Mr Kubilius brought a claim of unfair dismissal in the employment tribunal.

The first question for the tribunal was whether or not Kent Foods had dismissed Mr Kubilius for a potentially fair reason under s.98(1)(b of the Employment Rights Act 1996. The tribunal acknowledged that third-party pressure to dismiss an employee may amount to “some other substantial reason”, but it decided that, on the facts, Mr Kubilius had been dismissed for conduct.

Applying the three-stage test set out in British Home Stores Ltd v Burchell [1978] IRLR 379 EAT, the tribunal found that:

  • Kent Foods had a reasonable belief that Mr Kubilius was guilty of misconduct;
  • there was no significant factual dispute about what had occurred and the investigation was reasonable in the circumstances; and
  • there were reasonable grounds for Kent Foods to conclude that Mr Kubilius had committed misconduct because he had refused to comply with PPE instructions at a client site, thereby breaching a term of the employee handbook.

The final question for the tribunal was whether or not Kent Foods had acted reasonably in all the circumstances in treating Mr Kubilius’ misconduct as a sufficient reason for dismissal.

The tribunal noted that Mr Kubilius had not been given advance warning of the requirement to wear a face mask and that everyone was operating “under a level of stress as keyworkers required to work during the coronavirus lockdown”. In the tribunal’s view, a reasonable employer might have concluded that the incident merited a warning rather than summary dismissal, but the issue it had to decide was not what another employer might have done but if Kent Foods’ decision fell within the range of reasonable responses.

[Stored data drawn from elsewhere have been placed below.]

-- ==== Sys2Proof/Machine/Ops.lean ====
section
/-!
DEFINITION. The named operations over the state: units and places, registers, translation, posting and batches, taking a
trap and returning from one, fault queues, and ending an instance.
-/
namespace Sys2Proof

/-- The length of an instruction that has a base form (R72). -/
def Form.len (f : Form) : Nat := if f.ext then 12 else 4
/-- The length of a literal form (R72). -/
def Form.litLen (f : Form) : Nat := if f.ext then 20 else 12
/-- The length of a window form (R72). -/
def WForm.len (f : WForm) : Nat := if f.ext then 12 else 4

end Sys2Proof

namespace Sys2Proof.Machine

/-! ### Names of units -/

/-- The cluster of a core: die, cluster and core number stand in one field (R327, SELF). -/
def coreCluster (k : BitVec 13) : BitVec 9 := k.extractLsb' 4 9
/-- The die of a cluster. -/
def clusterDie (c : BitVec 9) : BitVec 3 := c.extractLsb' 6 3
/-- The die of a core. -/
def coreDie (k : BitVec 13) : BitVec 3 := clusterDie (coreCluster k)
/-- The Anvil of a core's quad: cores 4q to 4q + 3 make quad q (log entry 15). -/
def coreAnvil (k : BitVec 13) : BitVec 11 := k.extractLsb' 2 11
/-- The cluster an Anvil stands in. -/
def anvilCluster (a : BitVec 11) : BitVec 9 := a.extractLsb' 2 9
/-- Core `i` of a cluster. -/
def clusterCore (c : BitVec 9) (i : Nat) : BitVec 13 := c ++ BitVec.ofNat 4 i
/-- The sixteen cores of a cluster, lowest number first. -/
def clusterCores (c : BitVec 9) : List (BitVec 13) := (List.range 16).map (clusterCore c)

/-- The number of a sending unit (R255, R273): cores, copy engines, proxies, Ethernet ports, Belfries. -/
def unitCore (k : BitVec 13) : Nat := k.toNat
def unitEngine (c : BitVec 9) : Nat := 8192 + c.toNat
def unitProxy (d : BitVec 3) : Nat := 8704 + d.toNat
def unitPort (p : Bool) : Nat := 8712 + p.toNat
def unitBelfry (d : BitVec 3) : Nat := 8720 + d.toNat
/-- A unit of another module. -/
def unitRemote (m : BitVec 8) (u : Nat) : Nat := 16384 * (m.toNat + 1) + u

/-- The number of a home that keeps batch summaries (R265, R266): slices, engines, proxies, other modules. -/
def homeOf (p : Place) : Nat :=
  match p with
  | .dom c _ => c.toNat
  | .pad c _ => c.toNat
  | .off m => 2048 + m.toNat
def homeEngine (c : BitVec 9) : Nat := 512 + c.toNat
def homeProxy (d : BitVec 3) : Nat := 1024 + d.toNat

The tribunal found that, in reaching its decision to dismiss, Kent Foods was entitled to take into account:

  • the importance of maintaining good relationships with its suppliers and customers;
  • Mr Kubilius’ continued insistence that he had done nothing wrong and the concern that he may behave similarly in the future;
  • that it was not feasible for Mr Kubilius to continue in his role because he was banned from Tate & Lyle’s site due to his conduct;
  • Mr Kubilius’ lack of remorse; and
  • the practical difficulties cause by Tate & Lyle’s ban.

Having made these findings, the tribunal found that Kent Foods’ decision to dismiss fell within the range of reasonable responses. The tribunal held it was a fair dismissal.